The change up in content has been an educational experience.  Beyond learning how little love people have for change, I’ve also learned a few new lessons regarding how to correctly market change to clients.  Since I’m in the business of monetizing my mistakes by writing about them, I thought I would pass along these few tips to TRO readers.

The next time you change up something in your business involving point of contact with clients, here are five ways to make the transition more tolerable for both you and your your customers.

  1. Explain The Change – Early and often. We had lots of good reasons for the change-up. The Frommers content is certain to become a central element in Google’s foray into the travel market. Whatever shape their plans may eventually take, it is unlikely to be friendly to the traditional travel agency market. Further, Frommers was actually our second set of  destination guide content.  None of the current consumer content on the market is ideal for travel professionals.  We want to control the final product. All of that is well and fine, but I failed to explain to my travel agent partners how they would benefit from the change.
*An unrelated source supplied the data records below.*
-- ==== Sys2Proof/Machine/Flags.lean ====
section
/-!
DEFINITION. The B flag, the one flag of a Dyaris thread (05 R167): the instruction did not do all that was asked. An instruction that
does not name B leaves it unchanged.
-/

namespace Sys2Proof.Machine

/-- B set or cleared. -/
def Thread.setB (x : Thread) (b : Bool) : Thread := { x with b := b }

/-- The flags register: bit 0 is B, the other bits read as zero. -/
def Thread.flags (x : Thread) : Nat := b2n x.b

/-- B of ADDSU: the sum saturates at 2^64 − 1 (05 Table 05-3). -/
def addSaturates (a b : Word) : Bool := decide (2 ^ 64 ≤ a.toNat + b.toNat)

/-- B of SUBSU: the difference saturates at 0 (05 Table 05-3). -/
def subSaturates (a b : Word) : Bool := decide (a.toNat < b.toNat)

/-- B after an answer that carries a status: set when the status is not 0 (05 R181, R186). -/
def statusB (st : Nat) : Bool := st != 0

/-- The branch condition holds; none: the encoding is undefined (05 Table 05-6). -/
def branchHolds (x : Thread) (cond rs1 rs2 : Nat) : Option Bool :=
  let a := x.r rs1
  let b := x.r rs2
  match cond with
  | 0 => some (a == b)
  | 1 => some (a != b)
  | 2 => some (BitVec.slt a b)
  | 3 => some !(BitVec.slt a b)
  | 4 => some (BitVec.ult a b)
  | 5 => some !(BitVec.ult a b)
  | 6 => if rs1 = 0 ∧ rs2 = 0 then some x.b else none
  | 7 => if rs1 = 0 ∧ rs2 = 0 then some !x.b else none
  | _ => none

end Sys2Proof.Machine
end

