/-- Counters of an operation that ended (NDC_CNT0, NDC_CNT1; R284). -/
def State.countOp (s : State) (c l : Nat) (o : NandOp) (x : Ctx) (status : Nat) : State :=
  let s := match o.kind with
    | 3 | 4 =>
      let s := s.count (NDC_CNT0.READS c)
      if x.lc.headD 0 ≠ o.level then s.count (NDC_CNT1.RETRIES c) else s
    | 5 | 6 => s.count (NDC_CNT0.PROGRAMS c)
    | 7 | 8 => if status ≤ 1 then s.countErases c l 1 (o.kind == 8) else s.count (NDC_CNT1.ERASES c)
    | _ => s
  match status with
  | 1 => s.count (NDC_CNT1.FAILS c)
  | 2 => (s.count (NDC_CNT1.UNCORR c)).logError (16 + c) 0x1001 3 l (s.rowAddr c l o)
  | 3 => s.count (NDC_CNT1.TIMEOUTS c)
  | 5 => s.count (NDC_CNT1.ILLEGALS c)
  | _ => s

/-- The day, modulo 65,536 (R252), and the days since day `d`. -/
def State.day (s : State) : Nat := tbSec s.tamp.tb / 86400 % 65536
def State.daysSince (s : State) (d : Nat) : Nat := (s.day + 65536 - d % 65536) % 65536

/-- Pages of a block in its LUN's mode. -/
def State.blkPages (s : State) (c l : Nat) : Nat := if s.rd (NDC_LUN_CFG.REGION c l) = 1 then s.slcPages c else s.rd (NDC_GEOM.PAGES_NATIVE c)

/-- The erase of a block has ended: it is counted (R252); one that passed frees the block and what lay in it, and one that failed leaves it for a substitution (R277). -/
def State.eraseEnd (s : State) (c l : Nat) (o : NandOp) (p status : Nat) : State :=
  let x := s.lun c l
  let x : Lun := if status ≤ 1 then { x with erases := FMap.set 0 x.erases p (min (FMap.get 0 x.erases p + 1) 65535) } else x
  let x : Lun := if o.raw then x else if status = 0 then { x with used := FMap.set false x.used o.blk false } else if status = 1 then { x with freed := o.blk :: x.freed } else x
  let s := s.setLun c l x
  if o.raw ∨ o.kind ≠ 7 ∨ 2 ≤ o.blk then s
  else { s with crf := { s.crf with anchors := s.crf.anchors.filter (fun a => !(a.ch == c && a.lun == l && a.blk == o.blk && a.st != .waiting)) } }

/-- A program has passed: its block is programmed, and a program that fills it dates it (R252). -/
def State.progEnd (s : State) (c l : Nat) (o : NandOp) (p : Nat) : State :=
  let x := s.lun c l
  let n := if o.kind = 6 then s.rd (NDC_CFG.BPC c) else 1
  let x : Lun := if o.raw then x else { x with used := FMap.set false x.used o.blk true }
  s.setLun c l (if s.blkPages c l ≤ o.page + n then { x with days := FMap.set 0 x.days p s.day } else x)

/-- A read of a block has ended (R277, R278): the level that succeeded is where the LUN's next reads start, and a block that needed RETIRE_LVL within 30 days of its
program day is grown bad. -/
def State.readEnd (s : State) (c l : Nat) (o : NandOp) (p status level : Nat) : State :=
  let s := if status = 0 then s.setLun c l { s.lun c l with level := level } else s
  if (status = 0 ∨ status = 2) ∧ !o.raw ∧ s.rd (NDC_REF_CFG.RETIRE_LVL c) ≤ level ∧ s.daysSince (FMap.get 0 (s.lun c l).days p) ≤ 30 then s.growBad c l p else s
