/-- RST_SLOT and RST_GEN show the slots (R497). -/
def State.syncSlots (s : State) : State :=
  (((s.wr RST_GEN_A.GEN (s.slotGen 0)).wr RST_GEN_B.GEN (s.slotGen 1)).wrB RST_SLOT.A_VALID (s.slotImage 0).isSome).wrB RST_SLOT.B_VALID (s.slotImage 1).isSome

/-- The CONFIG_APPLIED payload (Table 13-12). -/
def State.configApplied (s : State) (id kind : Nat) : List Byte :=
  let x := s.sec id
  leBytes 2 id ++ leBytes 1 kind ++ leBytes 1 s.me ++ zeros 4 ++ leBytes 8 x.gen ++ leBytes 4 x.bytes.length ++ zeros 4 ++ leBytes 8 s.ro.imageGen
    ++ sha384 x.bytes ++ leBytes 12 s.nowStamp ++ leBytes 4 (s.rd CPH_STATUS.BOOT_COUNT) ++ zeros 32

/-! ### The safe points (Table 13-8) -/

/-- The rings whose descriptor a layout changes, by descriptor key. -/
def State.changedRings (s t : State) : List Nat :=
  ((s.hq.desc ++ t.hq.desc).map (fun e => e.1)).eraseDups.filter (fun k => FMap.get {} s.hq.desc k != FMap.get {} t.hq.desc k)

/-- The slices that own them (09 R344). -/
def State.ringSlices (s t : State) : List Nat :=
  ((s.changedRings t).flatMap (fun k => ([FMap.get {} s.hq.desc k, FMap.get {} t.hq.desc k].filter RDesc.en).map RDesc.slice)).eraseDups

/-- The context items of two cipher sections differ at context `c`. -/
def ctxsOf (its : List CfgItem) (c : Nat) : List CfgItem := its.filter (fun i => match i with | .ctx d _ _ => d == c | _ => false)
def changedCtxs (old new : List CfgItem) : List Nat := (List.range 256).filter (fun c => ctxsOf old c != ctxsOf new c)

def cphFields (q : Nat) : List Fld :=
  [CPH_JQA.BASE_4K q, CPH_JQA.ENTRIES_LOG2 q, CPH_JQA.EN q, CPH_JQA.CTX_LO q, CPH_JQA.CTX_HI q, CPH_JQD.DATA_BASE_4K q, CPH_JQD.DATA_SIZE_4K q]
def State.changedQueues (s t : State) : List Nat := (List.range 64).filter (fun q => (cphFields q).any (fun f => s.rd f != t.rd f))

/-- The threads of quadrant `q`. -/
def inQuadrant (q t : Nat) : Bool := t / 2048 == q

/-- Every thread of the quadrant is IDLE. -/
def State.quadIdle (s : State) (q : Nat) : Bool := s.dy.threads.all (fun e => !inQuadrant q e.1 || e.2.st == .idle)

/-- The bindings of quadrant `q` are disabled, or enabled as a section gives (R516). -/
def State.unbind (s : State) (q : Nat) : State :=
  (s.quadrant q).foldl (fun s k => (List.range 16).foldl (fun s e => (List.range 8).foldl (fun s i => s.wr (DYE_FRM.EN (16 * k + e) i) 0) s) s) s

def isFrm (off : Nat) : Bool := decide (0x10000 ≤ off % 0x20000) && decide (0x400 ≤ off % 0x1000) && decide (off % 0x1000 < 0x440)

def State.rebind (s : State) (id : Nat) : State :=
  (s.itemsInForce id).foldl (fun s i => match i with | .reg _ off v => if isFrm off then s.putReg id off v else s | _ => s) s

/-- The contents of the quadrant's bindings are discarded (R516). -/
def State.dropBinds (s : State) (q : Nat) : State :=
  { s with dy := { s.dy with binds := s.dy.binds.filter (fun e => e.1 / 8 / 256 != q) } }

/-- What Roaster does to reach a section's safe point (R514 to R516; 09 R344; 07 R274). -/
def State.beginApply (s : State) (a : Apply) (t : State) : State :=
  let its := itemsOf a.bytes
  match a.id with
  | 9 =>
    let sl := s.ringSlices t
    let s : State := { s with ro := { s.ro with apply := some { a with slices := sl } } }
    sl.foldl (fun s n => if (s.slc n).st = 0 then (s.beginReset n 1 0 none).setSlc n { (s.beginReset n 1 0 none).slc n with apply := true } else s) s
  | 0x0A => { s with merge := { s.merge with hold := true } }
  | 0x0C => its.foldl (fun s i => match i with
      | .drip m u => (s.dripChans m).foldl (fun s c => (s.setBank c (1 - s.rd (DRP_STAT.ACTIVE_BANK c)) (bankOf u)).wr (DRP_STAT.STANDBY_VALID c) 1) s
      | _ => s) s
  | 0x0E => { s with ro := { s.ro with quietQ := s.changedQueues t, quietC := changedCtxs (s.itemsInForce 0x0E) its } }
  | id =>
    if id < 0x10 then s
    else
      let q := id - 0x10
      let s := s.unbind q
      let s := s.wrBit CFG_QDRAIN.REQ q true
      (s.quadrant q).foldl (fun s k => s.raise (s.supv k) evCtrl) s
I simply changed without much advance notice and that was a mistake.  Mea culpa. In the future, I’ll take more pains to explain myself to the people who matter most, clients.
  2. Debug, Debug, Debug – We had a relatively short amount of time to program the new content and to make it compatible with the thousands of installations we already have on travel agency websites. As a result, we are de-bugging on the run.  We are still having problems with Internet Explorer and iframes, we continue to discover annoying pop-up ads in some of the videos and adding new content we are writing has been a challenge. “Debug” applies not just to computer projects but to any new procedure, employee or process. In short, expect any major project to be twice as difficult, take twice as long and cost twice as much as projected.
  3. Request Feedback – This one we got right.  Every page has a link for suggestions and a link to report bugs.  We know they work.
  4. Respond to Feedback – This is important.  Try to impress your clients with the speed of your responses.  In business we live at internet speeds and clients expect and deserve quick responses, particularly when you are the source of the problem!
  5. Never quit innovating and explaining yourself – the point of this article is not to avoid change, but to market it well.  Change is inevitable and desirable.  Innovation is the absolute key to being a market leader and to distinguishing your company from all others. However, anticipate the blowback your changes will create, market around the turmoil and keep the conversation going with your clients.

One new feature I forgot to mention.  A little later this quarter the destination guides will allow agents to embed travel offers.  The client looking at the Ireland destination guide will see travel specials to Ireland bookable through the travel agent, one more way to bring business through the door.

And that’s also one more change to navigate. I can hardly wait!